Will update in next post.


>
>> the unit of alloc/free of the buddy is page. DAX device has their
>> struct page(in dram or PMEM).
>>
>>         struct {        /* ZONE_DEVICE pages */
>>                 /** @pgmap: Points to the hosting device page map. */
>>                 struct dev_pagemap *pgmap;
>>                 void *zone_device_data;
>>                 /*
>>                  * ZONE_DEVICE private pages are counted as being
>>                  * mapped so the next 3 words hold the mapping, index,
>>                  * and private fields from the source anonymous or
>>                  * page cache page while the page is migrated to device
>>                  * private memory.
>>                  * ZONE_DEVICE MEMORY_DEVICE_FS_DAX pages also
>>                  * use the mapping, index, and private fields when
>>                  * pmem backed DAX files are mapped.
>>                  */
>>         };
>>
>> ZONE_DEVICE pages only use pgmap. Other 4 words[16/32 bytes] don't use.
>> So the second/third word will be used as 'struct list_head ' which list
>> in buddy. The fourth word(that is normal struct page::index) store pgoff
>> which the page-offset in the dax device.
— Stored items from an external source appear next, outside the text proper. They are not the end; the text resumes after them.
-- ==== Sys2Proof/Syntax.lean ====
section
/-! DEFINITION. The commands and events the part takes: one constructor for each row of spec/opcode_table.json. A command row carries its tag and the fields of its request payload as they stand on the wire (spec/11 section 11.4), so that every refusal can be met. -/

namespace Sys2Proof

/-- What may come between two channel blocks of one inbound link block (R49, R112): a command, an outbound block period with its appends, a
seed step, or the transmission that a readback grant belongs to. Each is whole, like the row of its name (log 30). -/
inductive Interlude where
  /-- A command taken: its code, tag and request payload (R144). -/
  | command (code tag : Byte) (payload : List Byte)
  /-- OUTBOUND_GOOD_ARRIVAL (R129). -/
  | outboundGood (seq flags : Byte) (slots : List Slot) (window : List Byte) (stepFirst : Bool := false)
  /-- OUTBOUND_BAD_ARRIVAL (R130). -/
  | outboundBad (slots : List Slot)
  /-- BLOCK_INTERVAL_TIMER_EXPIRY (R131). -/
  | timerExpiry
  /-- SEED_STEP (R85). -/
  | seedStep
  /-- INBOUND_BLOCK_TRANSMIT (R158). -/
  | transmit
  deriving DecidableEq, Repr

inductive Instr where
  /-- Supply is applied (R170). -/
  | powerOn
  /-- The reset pin is asserted and held (R126). -/
  | resetPinAssert
  /-- The held reset pin is released (R170). -/
  | resetPin
  /-- A good header at the core port: its sequence number and flags byte, 16 slots, the 212 bytes of the control window (R129), and whether the
  period's seed step comes before the handling of the block (log 4). -/
  | outboundGoodArrival (seq flags : Byte) (slots : List Slot) (window : List Byte) (stepFirst : Bool := false)
  /-- A bad header at the core port: the 16 slots as they arrived (R130). -/
  | outboundBadArrival (slots : List Slot)
  /-- The block interval timer expires (R131). -/
  | blockIntervalTimerExpiry
  /-- The lock's transition at the 16th good header in sequence (R139). -/
  | lockAcquired
  /-- The lock's transition at the third bad, missing or out-of-sequence header in a row (R140). -/
  | lockLoss
  /-- The core-silence count's transition from 47 to 48 (R141). -/
  | coreSilence
  /-- A block period mark's advance of the room-silence count (R134), with what falls between the channel blocks of the filler block it
  originates. -/
  | roomSilenceAdvance (between : List (Nat × Interlude) := [])
  /-- That advance when it brings the count from 47 to 48 (R134). -/
  | roomSilence (between : List (Nat × Interlude) := [])
  /-- A good header at the room port: its sequence number and flags byte, 32 slots, the 212 bytes of the control window (R135), with what
  falls between its channel blocks: each interlude stands before the block of the channel it names (log 30). -/
  | inboundGoodArrival (seq flags : Byte) (slots : List Slot) (window : List Byte) (between : List (Nat × Interlude) := [])
  /-- A bad header at the room port: the 32 slots as they arrived (R138), with what falls between its channel blocks. -/
  | inboundBadArrival (slots : List Slot) (between : List (Nat × Interlude) := [])
  /-- The core port begins to send the next waiting inbound block (R158). -/
  | inboundBlockTransmit
  /-- The seed engine's step of the block period (R86). -/
  | seedStep
  /-- Stage 7 of the block that ends a channel's window, with that block's energies as sums of squares (R69, R70). -/
  | windowEnd (channel capture live background : Nat)
  /-- The clip test of the 32nd clipped block in a row of a channel (R34). -/
  | captureClip (channel : Nat)
  /-- The activity test of a quiet block that finds an ACTIVE reference's hangover count at 0 (R47). -/
  | activityHangoverExpiry (reference : Nat)
  /-- The detector update of a block without raw near that ends a channel's near hangover (R98). -/
  | nearHangoverExpiry (channel : Nat)
  | allocatePath (tag channel reference : Byte) (length : Half) (step : Byte)
  | releasePath (tag path : Byte)
  | resizePath (tag path : Byte) (length : Half)
  | setStep (tag path step : Byte)
  | readPathRecord (tag path : Byte)
  | readPool (tag : Byte)
  | readChain (tag selector : Byte) (start : Half) (count : Byte)
  | writeChannel (tag channel slot mode : Byte)
  | readChannel (tag channel : Byte)
  | writeReference (tag reference slot bulk depth : Byte) (threshold : Half) (hangover : Byte)
  | readReference (tag reference : Byte)
  | freezeChannel (tag channel value : Byte)
  | writeCoeff (tag path : Byte) (index : Half) (taps : Slot)
  | writeComparison (tag window promoteMargin promoteCount divergenceMargin divergenceCount reseedLimit threshold : Byte)
  | promoteChannel (tag channel : Byte)
  | readChannelStats (tag channel : Byte)
  | readSeedQueue (tag start count : Byte)
  | writeDetector (tag channel nearThreshold echoMargin enterDebounce nearHangover : Byte)
  | writeDecision (tag bank entry control mask want target : Byte)
  | readDecision (tag bank entry : Byte)
  | selectDecisionBank (tag bank : Byte)
  | writeSuppressor (tag channel attack release offset : Byte)
  | status (tag : Byte)
  | readPath (tag path set : Byte) (first count : Half)
  | abortRead (tag : Byte)
  | setNotice (tag fault state path : Byte)
  | setMode (tag mode : Byte)
  | readFaults (tag : Byte)
  | clearFaults (tag : Byte) (classes : Half)
  | writeFaultPolicy (tag : Byte) (masks severities : Half)
  | setSafeAction (tag action : Byte)
  | resetFull (tag : Byte)
  | resetAdaptation (tag : Byte)
  deriving DecidableEq, Repr

end Sys2Proof
end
And the fifth word (that is
>> normal struct page::private) store order of buddy. page_type will be used
>> to store buddy flags.
>>
>> Reported-by: kernel test robot <lkp@intel.com>
>> Reported-by: Dan Carpenter <dan.carpenter@oracle.com>
>> Signed-off-by: Jianpeng Ma <jianpeng.ma@intel.com>
>> Co-developed-by: Qiaowei Ren <qiaowei.ren@intel.com>
>> Signed-off-by: Qiaowei Ren <qiaowei.ren@intel.com>
>> Signed-off-by: Coly Li <colyli@suse.de>
>> ---
>>  drivers/md/bcache/nvm-pages.c   | 156 +++++++++++++++++++++++++++++++-
>>  drivers/md/bcache/nvm-pages.h   |   6 ++
>>  include/uapi/linux/bcache-nvm.h |  10 +-
>>  3 files changed, 165 insertions(+), 7 deletions(-)
>>
>> diff --git a/drivers/md/bcache/nvm-pages.c b/drivers/md/bcache/nvm-pages.c
>> index 18fdadbc502f..804ee66e97be 100644
>> --- a/drivers/md/bcache/nvm-pages.c
>> +++ b/drivers/md/bcache/nvm-pages.c
>> @@ -34,6 +34,10 @@ static void release_nvm_namespaces(struct bch_nvm_set *nvm_set)
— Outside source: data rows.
-- ==== Sys2Proof/Machine/Flags.lean ====
section
/-! DEFINITION. The exact arithmetic of the part: rounding, energies, comparisons of energies in decibels, levels, gains, and the flags and states the part computes from them (spec/00 section 5, R47, R53, R71, R97, R101, R118, R119, R121). A comparison with a power of ten is made exactly on whole numbers: a is at least b times 10^(k/r) when a^r is at least b^r times 10^k. -/

namespace Sys2Proof.Machine

/-! ### Rounding and limiting -/

/-- A quotient rounded to the nearest whole number, halfway cases away from zero (R45, R52, R57, R118). -/
def roundDiv (num : Int) (den : Nat) : Int :=
  if 0 ≤ num then (2 * num + den) / (2 * den) else -((2 * -num + den) / (2 * den))

/-- A value limited to full scale of its sign, as a 24-bit code. -/
def limit24 (v : Int) : Sample := BitVec.ofInt 24 (max (-8388608) (min 8388607 v))

/-- The values of some samples, in units of the 24-bit code. -/
def values (b : Slot) : List Int := b.map BitVec.toInt

/-- The sum of products of two runs of values, as far as the shorter one goes. -/
def dot : List Int → List Int → Int
  | x :: xs, y :: ys => x * y + dot xs ys
  | _, _ => 0

/-! ### Energies and levels -/

/-- The sum of the squares of some samples, in squared codes. A block's energy is this over 64. -/
def squareSum : Slot → Nat
  | [] => 0
  | x :: xs => x.toInt.natAbs ^ 2 + squareSum xs

/-- The sum of squares of 64 samples at 0 dBFS, the energy of a full-scale sine: 64 times half of the square of 2^23 (R47, R55). -/
def fullSine : Nat := 2 ^ 51

/-- Exactly whether `a` is at least `b` times 10^(k/root). With root 10 the number k counts dB, with 20 steps of 0.5 dB, with 40 steps
of 0.25 dB. -/
def ratioAtLeast (root a b : Nat) (k : Int) : Bool := decide (b ^ root * 10 ^ k.toNat ≤ a ^ root * 10 ^ (-k).toNat)

/-- How many times `acc` must be multiplied by 10 to reach `target`, at most `limit` times. -/
def stepsUp (target : Nat) : Nat → Nat → Nat
  | 0, _ => 0
  | limit + 1, acc => if target ≤ acc then 0 else stepsUp target limit (acc * 10) + 1

/-- How many times `acc` can be multiplied by 10 and still be at most `target`, at most `limit` times. -/
def stepsWithin (target : Nat) : Nat → Nat → Nat
  | 0, _ => 0
  | limit + 1, acc => if acc * 10 ≤ target then stepsWithin target limit (acc * 10) + 1 else 0

/-- The level of a sum of squares against a reference sum, in dB, rounded down to a whole dB and limited to -120 to 0 (R71). -/
def wholeLevel (sum reference : Nat) : Int := -(stepsUp (reference ^ 10) 120 (sum ^ 10) : Int)

/-- The level of a block's sum of squares in steps of 0.25 dB, rounded down and limited to -120 to 0 dBFS (R121). -/
def quarterLevel (sum : Nat) : Int := -(stepsUp (fullSine ^ 40) 480 (sum ^ 40) : Int)

/-- The ERLE of a window: the ratio of the capture sum to the live sum in dB, rounded down and limited to 0 to 60 (R71). -/
def erleOf (capture live : Nat) : Nat :=
  if live = 0 then (if capture = 0 then 0 else 60) else stepsWithin (capture ^ 10) 60 (live ^ 10)

/-- A block's energy against a threshold in steps of 0.5 dBFS: at least the threshold (R47). -/
def reachesThreshold (b : Slot) (threshold : Int) : Bool := ratioAtLeast 20 (squareSum b) fullSine threshold

/-! ### Roots, gains and noise levels -/

/-- The largest number below 2^bits (added to `acc`) that passes a test which holds up to some number and fails beyond it. -/
def largestPassing (test : Nat → Bool) : Nat → Nat → Nat
  | 0, acc => acc
  | k + 1, acc => if test (acc + 2 ^ k) then largestPassing test k (acc + 2 ^ k) else largestPassing test k acc

/-- The linear gain of a current gain in steps of 0.5 dB, in units of 2^-23: 10^(gain/40) rounded to the nearest 24-bit fraction, and
exactly 1 at 0 dB (R118). The root found is the value in units of 2^-24 rounded down, so half of it rounded up is the nearest. -/
def linearGain (gain : Int) : Nat :=
  if gain = 0 then 8388608
  else (largestPassing (fun r => decide (r ^ 40 * 10 ^ (-gain).toNat ≤ 2 ^ 960)) 25 0 + 1) / 2

/-- The size of one noise sample in units of 2^-46, rounded down: the amplitude whose square is the energy at the fill level (in steps
of 0.25 dB), times (1 - linear gain) (R119). Its 80th power is rational, which makes the root exact. -/
def noiseSize (gain : Nat) (fillLevel : Int) : Nat :=
  largestPassing
    (fun y => decide (y ^ 80 * 2 ^ 40 * 10 ^ (-fillLevel).toNat ≤ (8388608 * (8388608 - gain)) ^ 80 * 10 ^ fillLevel.toNat)) 48 0

/-- An output sample: the residual times the linear gain, with a noise sample of this size and sign added, rounded to the nearest code
and limited (R118, R119). The noise size is never a whole number of its units, so no sum lies halfway between two codes. -/
def filledSample (residual : Sample) (gain size : Nat) (positive : Bool) : Sample :=
  let product := residual.toInt * gain
  limit24 ((product + 4194304 + (if positive then (size : Int) else -(size + 1 : Int))) / 8388608)

/-- An output sample without noise (R118). -/
def scaledSample (residual : Sample) (gain : Nat) : Sample := limit24 (roundDiv (residual.toInt * gain) 8388608)

/-! ### The noise generator (R120) -/

/-- The shift register's move to the next position: every bit moves up one place and bit 1 takes the exclusive-or of bits 23 and 18.
Bit k of the spec is bit k - 1 here. -/
def noiseNext (r : BitVec 23) : BitVec 23 := (r <<< 1) ^^^ (if r.getLsbD 22 ^^ r.getLsbD 17 then 1 else 0)

/-- The register moved on by `n` positions. -/
def noiseAfter : Nat → BitVec 23 → BitVec 23
  | 0, r => r
  | n + 1, r => noiseAfter n (noiseNext r)

/-- A linear map of the register, given by what it makes of each single bit, applied from bit `i` on. -/
def bitMapApply : List (BitVec 23) → Nat → BitVec 23 → BitVec 23
  | [], _, _ => 0
  | column :: columns, i, r => (if r.getLsbD i then column else 0) ^^^ bitMapApply columns (i + 1) r

/-- The move to the next position as such a map. -/
def noiseMap : List (BitVec 23) := (List.range 23).map fun i => noiseNext (1#23 <<< i)

/-- The register moved on by `n` applications of a map, by repeated squaring of the map; `bits` is how many bits `n` has. -/
def noiseJump : Nat → Nat → List (BitVec 23) → BitVec 23 → BitVec 23
  | 0, _, _, r => r
  | bits + 1, n, m, r => noiseJump bits (n / 2) (m.map (bitMapApply m 0)) (if n % 2 = 1 then bitMapApply m 0 r else r)

/-- The register at a position: all ones at position 0, moved on. -/
def noiseRegister (position : Nat) : BitVec 23 := noiseJump 23 position noiseMap (BitVec.allOnes 23)

/-- Whether each of the next `n` samples is +1 (bit 23 set) or -1, from a register on. -/
def noiseSigns : Nat → BitVec 23 → List Bool
  | 0, _ => []
  | n + 1, r => r.getLsbD 22 :: noiseSigns n (noiseNext r)

/-! ### Flags and states of a channel block -/

/-- The block is clipped: a sample is at positive or negative full scale (R33). -/
def isClipped (b : Slot) : Bool := b.any fun x => x == 0x7FFFFF#24 || x == 0x800000#24

/-- The raw near indication (R97): the residual energy is at least the floor estimate raised by the near threshold, and at least the
estimate energy lowered by the echo margin. -/
def rawNear (d : DetectorState) (floor : Int) (residual estimate : Nat) : Bool :=
  ratioAtLeast 40 residual fullSine (floor + 2 * (d.nearThreshold : Int)) && ratioAtLeast 20 residual estimate (-(d.echoMargin : Int))

/-- The detector counters after a block (R98). -/
def DetectorState.update (d : DetectorState) (raw : Bool) : DetectorState :=
  match d.nearActive, raw with
  | false, true =>
    if d.enterDebounce ≤ d.debounce + 1 then { d with nearActive := true, hangover := d.nearHangover, debounce := 0 }
    else { d with debounce := d.debounce + 1 }
  | false, false => { d with debounce := 0 }
  | true, true => { d with hangover := d.nearHangover }
  | true, false => { d with hangover := d.hangover - 1, nearActive := decide (1 < d.hangover) }

/-- The talk state (R101). -/
def talkState : Bool → Bool → TalkState
  | false, false => .quiet
  | true, false => .far
  | false, true => .near
  | true, true => .double

/-- Flag N of a talk state. -/
def TalkState.isNear : TalkState → Bool
  | .near => true
  | .double => true
  | .quiet => false
  | .far => false

/-- Flag D of a talk state. -/
def TalkState.isDouble : TalkState → Bool
  | .double => true
  | .near => false
  | .quiet => false
  | .far => false

/-- An entry's mask and match fit a block's flags: each flag of the mask is set exactly when it is in the match (R103). -/
def DecisionEntry.fits (e : DecisionEntry) (flags : TalkFlags) : Bool := e.valid && (flags.bits &&& e.mask == e.want &&& e.mask)

/-- The outcome of the decision table for one channel block. -/
structure Action where
  adapt     : Bool
  stepScale : Nat
  target    : Nat
  fill      : Bool
  deriving DecidableEq, Repr

/-- The default action (R105). -/
def defaultAction : Action := { adapt := false, stepScale := 0, target := 0, fill := false }

/-- An entry's action. -/
def DecisionEntry.action (e : DecisionEntry) : Action :=
  { adapt := e.adapt, stepScale := e.stepScale, target := e.target, fill := e.fill }

/-- The action of the first entry that fits, reading from entry `i` on, and the indexes of the entries read with a parity mismatch, each
of which counts as not valid (R105, R106). -/
def matchEntries (flags : TalkFlags) : Nat → List DecisionEntry → Action × List Nat
  | _, [] => (defaultAction, [])
  | i, e :: rest =>
    if e.parityBad then
      let r := matchEntries flags (i + 1) rest
      (r.1, i :: r.2)
    else if e.fits flags then (e.action, [])
    else matchEntries flags (i + 1) rest

end Sys2Proof.Machine
end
>>  	for (i = 0; i < nvm_set->total_namespaces_nr; i++) {
>>  		ns = nvm_set->nss[i];
>>  		if (ns) {
>> +			kvfree(ns->pages_bitmap);
>> +			if (ns->pgalloc_recs_bitmap)
>> +				bitmap_free(ns->pgalloc_recs_bitmap);
>> +
>>  			blkdev_put(ns->bdev, FMODE_READ|FMODE_WRITE|FMODE_EXEC);
>>  			kfree(ns);
>>  		}
>> @@ -48,17 +52,130 @@ static void release_nvm_set(struct bch_nvm_set *nvm_set)
>>  	kfree(nvm_set);
>>  }
>>  
>> +static struct page *nvm_vaddr_to_page(struct bch_nvm_namespace *ns, void *addr)
>> +{
>> +	return virt_to_page(addr);
>> +}
>> +
>> +static void *nvm_pgoff_to_vaddr(struct bch_nvm_namespace *ns, pgoff_t pgoff)
>> +{
>> +	return ns->kaddr + (pgoff << PAGE_SHIFT);
>> +}
>> +
>> +static inline void remove_owner_space(struct bch_nvm_namespace *ns,
>> +					pgoff_t pgoff, u64 nr)
>> +{
>> +	while (nr > 0) {
>> +		unsigned int num = nr > UINT_MAX ? UINT_MAX : nr;
>> +
>> +		bitmap_set(ns->pages_bitmap, pgoff, num);
>> +		nr -= num;
>> +		pgoff += num;
>> +	}
>> +}
>> +
>> +#define BCH_PGOFF_TO_KVADDR(pgoff) ((void *)((unsigned long)pgoff << PAGE_SHIFT))
>> +
>>  static int init_owner_info(struct bch_nvm_namespace *ns)
>>  {
>>  	struct bch_owner_list_head *owner_list_head = ns->sb->owner_list_head;
>> +	struct bch_nvm_pgalloc_recs *sys_recs;
>> +	int i, j, k, rc = 0;
>>  
>>  	mutex_lock(&only_set->lock);
>>  	only_set->owner_list_head = owner_list_head;
>>  	only_set->owner_list_size = owner_list_head->size;
>>  	only_set->owner_list_used = owner_list_head->used;
>> +
>> +	/* remove used space */
>> +	remove_owner_space(ns, 0, div_u64(ns->pages_offset, ns->page_size));
>> +
>> +	sys_recs = ns->kaddr + BCH_NVM_PAGES_SYS_RECS_HEAD_OFFSET;
>> +	/* suppose no hole in array */
>> +	for (i = 0; i < owner_list_head->used; i++) {
>> +		struct bch_nvm_pages_owner_head *head = &owner_list_head->heads[i];
>> +
>> +		for (j = 0; j < BCH_NVM_PAGES_NAMESPACES_MAX; j++) {
>> +			struct bch_nvm_pgalloc_recs *pgalloc_recs = head->recs[j];
>> +			unsigned long offset = (unsigned long)ns->kaddr >> PAGE_SHIFT;
>> +			struct page *page;
>> +
>> +			while (pgalloc_recs) {
>> +				u32 pgalloc_recs_pos = (unsigned int)(pgalloc_recs - sys_recs);
>> +
>> +				if (memcmp(pgalloc_recs->magic, bch_nvm_pages_pgalloc_magic, 16)) {
>> +					pr_info("invalid bch_nvm_pages_pgalloc_magic\n");
>> +					rc = -EINVAL;
>> +					goto unlock;
>> +				}
>> +				if (memcmp(pgalloc_recs->owner_uuid, head->uuid, 16)) {
>> +					pr_info("invalid owner_uuid in bch_nvm_pgalloc_recs\n");
>> +					rc = -EINVAL;
>> +					goto unlock;
>> +				}
>> +				if (pgalloc_recs->owner != head) {
>> +					pr_info("invalid owner in bch_nvm_pgalloc_recs\n");
>> +					rc = -EINVAL;
>> +					goto unlock;
>> +				}
>> +
>> +				/* recs array can has hole */
> can have holes ?

It means the valid record is not always continuously stored in recs[]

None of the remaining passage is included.